SMP stands for a symmetric multiprocessor system in hardware and software architecture. SMP consists of two or more identical processors that share common resources such as main memory interrupt system, and I/O devices. Each processor has its own Instruction cache, data cache, fetch unit, decoder, execution unit, and L2 cache. These identical processors are implemented on different chip. Each processor has its own chip and they share the common resources through a bus or a crossbar. Figure 1.2 shows SMP architecture. One of the first SMP processors is that what was introduced by IBM s/360 series in 1960s [2]. One of the main advantages of SMP processors are that if one processor fails the other can handle system requests. Also, if one application is multithreaded it can use more than one processor. Multithreaded applications may arise data inconsistency problem where data required may be obsolete (wrong). It is possible to have multiple copies of any instruction from a running application. One copy is in the main memory and a copy in each cache. Cache coherence guarantee that the changes in any shared data is updated to all caches and main memory. SMP disadvantages are its waste in power, energy, and area.

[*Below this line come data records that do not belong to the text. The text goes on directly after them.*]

@[simp ↓] theorem dormantWrites_same (h : m &&& 385877824 = 385877824) : Same m s (dormantWrites t) ↔ Same m s t := by
  refine Same.peel ?_ h
  unfold dormantWrites
  repeat' first
    | split
    | simp [Sys.modes, Svc.fuses, Svc.images]
    | intro _
    | refine (forEach_same fun _ _ => ?_).2 ?_
    | refine (serve_same (by decide) fun _ => ?_).2 ?_
    | refine (debugDo_same (by decide) fun _ => ?_).2 ?_
    | refine (hear_same (by decide) fun _ => ?_).2 ?_
    | refine (atEntry_same (by decide) fun _ _ => ?_).2 ?_
    | refine (runOp_same (by decide) fun _ _ => ?_).2 ?_
    | refine (runCmd_same (by decide) fun _ _ => ?_).2 ?_
    | refine (forStrings_same fun _ _ _ => ?_).2 ?_
    | (rename_i heq; have hs := congrArg Prod.snd heq; dsimp only at hs; subst hs)

@[simp ↓] theorem sleep_same (h : m &&& 13148192 = 13148192) : Same m s (sleep t) ↔ Same m s t := by
  refine Same.peel ?_ h
  unfold sleep
  repeat' first
    | split
    | simp [Sys.modes, Svc.fuses, Svc.images]
    | intro _
    | refine (forEach_same fun _ _ => ?_).2 ?_
    | refine (serve_same (by decide) fun _ => ?_).2 ?_
    | refine (debugDo_same (by decide) fun _ => ?_).2 ?_
    | refine (hear_same (by decide) fun _ => ?_).2 ?_
    | refine (atEntry_same (by decide) fun _ _ => ?_).2 ?_
    | refine (runOp_same (by decide) fun _ _ => ?_).2 ?_
    | refine (runCmd_same (by decide) fun _ _ => ?_).2 ?_
    | refine (forStrings_same fun _ _ _ => ?_).2 ?_
    | (rename_i heq; have hs := congrArg Prod.snd heq; dsimp only at hs; subst hs)

theorem execDormantEnter_ends (h : m &&& 2549741432 = 2549741432) : Ends m s (execDormantEnter s) := by
  refine Ends.mono ?_ h
  unfold execDormantEnter
  repeat' first
    | split
    | simp [Sys.modes, Svc.fuses, Svc.images]
    | intro _
    | refine (forEach_same fun _ _ => ?_).2 ?_
    | refine (serve_same (by decide) fun _ => ?_).2 ?_
    | refine (debugDo_same (by decide) fun _ => ?_).2 ?_
    | refine (hear_same (by decide) fun _ => ?_).2 ?_
    | refine (atEntry_same (by decide) fun _ _ => ?_).2 ?_
    | refine (runOp_same (by decide) fun _ _ => ?_).2 ?_
    | refine (runCmd_same (by decide) fun _ _ => ?_).2 ?_
    | refine (forStrings_same fun _ _ _ => ?_).2 ?_
    | (rename_i heq; have hs := congrArg Prod.snd heq; dsimp only at hs; subst hs)

@[simp ↓] theorem makeUp_same (h : m &&& 524288 = 524288) : Same m s (makeUp t) ↔ Same m s t := by
  refine Same.peel ?_ h
  unfold makeUp
  repeat' first
    | split
    | simp [Sys.modes, Svc.fuses, Svc.images]
    | intro _
    | refine (forEach_same fun _ _ => ?_).2 ?_
    | refine (serve_same (by decide) fun _ => ?_).2 ?_
    | refine (debugDo_same (by decide) fun _ => ?_).2 ?_
    | refine (hear_same (by decide) fun _ => ?_).2 ?_
    | refine (atEntry_same (by decide) fun _ _ => ?_).2 ?_
    | refine (runOp_same (by decide) fun _ _ => ?_).2 ?_
    | refine (runCmd_same (by decide) fun _ _ => ?_).2 ?_
    | refine (forStrings_same fun _ _ _ => ?_).2 ?_
    | (rename_i heq; have hs := congrArg Prod.snd heq; dsimp only at hs; subst hs)

@[simp ↓] theorem wakeCh_same (h : m &&& 1024 = 1024) : Same m s (wakeCh a0 a1 t) ↔ Same m s t := by
  refine Same.peel ?_ h
  unfold wakeCh
  repeat' first
    | split
    | simp [Sys.modes, Svc.fuses, Svc.images]
    | intro _
    | refine (forEach_same fun _ _ => ?_).2 ?_
    | refine (serve_same (by decide) fun _ => ?_).2 ?_
    | refine (debugDo_same (by decide) fun _ => ?_).2 ?_
    | refine (hear_same (by decide) fun _ => ?_).2 ?_
    | refine (atEntry_same (by decide) fun _ _ => ?_).2 ?_
    | refine (runOp_same (by decide) fun _ _ => ?_).2 ?_
    | refine (runCmd_same (by decide) fun _ _ => ?_).2 ?_
    | refine (forStrings_same fun _ _ _ => ?_).2 ?_
    | (rename_i heq; have hs := congrArg Prod.snd heq; dsimp only at hs; subst hs)

@[simp ↓] theorem wakeStr_same (h : m &&& 2097152 = 2097152) : Same m s (wakeStr a0 a1 t) ↔ Same m s t := by
  refine Same.peel ?_ h
  unfold wakeStr
  repeat' first
    | split
    | simp [Sys.modes, Svc.fuses, Svc.images]
    | intro _
    | refine (forEach_same fun _ _ => ?_).2 ?_
    | refine (serve_same (by decide) fun _ => ?_).2 ?_
    | refine (debugDo_same (by decide) fun _ => ?_).2 ?_
    | refine (hear_same (by decide) fun _ => ?_).2 ?_
    | refine (atEntry_same (by decide) fun _ _ => ?_).2 ?_
    | refine (runOp_same (by decide) fun _ _ => ?_).2 ?_
    | refine (runCmd_same (by decide) fun _ _ => ?_).2 ?_
    | refine (forStrings_same fun _ _ _ => ?_).2 ?_
    | (rename_i heq; have hs := congrArg Prod.snd heq; dsimp only at hs; subst hs)

@[simp ↓] theorem wakeNow_same (h : m &&& 6844973048 = 6844973048) : Same m s (wakeNow t) ↔ Same m s t := by
  refine Same.peel ?_ h
  unfold wakeNow
  repeat' first
    | split
    | simp [Sys.modes, Svc.fuses, Svc.images]
    | intro _
    | refine (forEach_same fun _ _ => ?_).2 ?_
    | refine (serve_same (by decide) fun _ => ?_).2 ?_
    | refine (debugDo_same (by decide) fun _ => ?_).2 ?_
    | refine (hear_same (by decide) fun _ => ?_).2 ?_
    | refine (atEntry_same (by decide) fun _ _ => ?_).2 ?_
    | refine (runOp_same (by decide) fun _ _ => ?_).2 ?_
    | refine (runCmd_same (by decide) fun _ _ => ?_).2 ?_
    | refine (forStrings_same fun _ _ _ => ?_).2 ?_
    | (rename_i heq; have hs := congrArg Prod.snd heq; dsimp only at hs; subst hs)

@[simp ↓] theorem cancelDormant_same (h : m &&& 67109728 = 67109728) : Same m s (cancelDormant t) ↔ Same m s t := by
  refine Same.peel ?_ h
  unfold cancelDormant
  repeat' first
    | split
    | simp [Sys.modes, Svc.fuses, Svc.images]
    | intro _
    | refine (forEach_same fun _ _ => ?_).2 ?_
    | refine (serve_same (by decide) fun _ => ?_).2 ?_
    | refine (debugDo_same (by decide) fun _ => ?_).2 ?_
    | refine (hear_same (by decide) fun _ => ?_).2 ?_
    | refine (atEntry_same (by decide) fun _ _ => ?_).2 ?_
    | refine (runOp_same (by decide) fun _ _ => ?_).2 ?_
    | refine (runCmd_same (by decide) fun _ _ => ?_).2 ?_
    | refine (forStrings_same fun _ _ _ => ?_).2 ?_
    | (rename_i heq; have hs := congrArg Prod.snd heq; dsimp only at hs; subst hs)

### 1.3 Multi-core processors

Multi-core processors are kind of processor that contains more than one core in one chip. These cores have their own instruction cache, Fetch stage, Decode stage, data cache, and execute stage but they share the same main memory and L2 cache. Figure 1.3 shows the architecture of multi-core processors. Multi-core processors are classified into homogenous multi-core which includes identical cores and heterogeneous multi-core that have non-identical cores [3].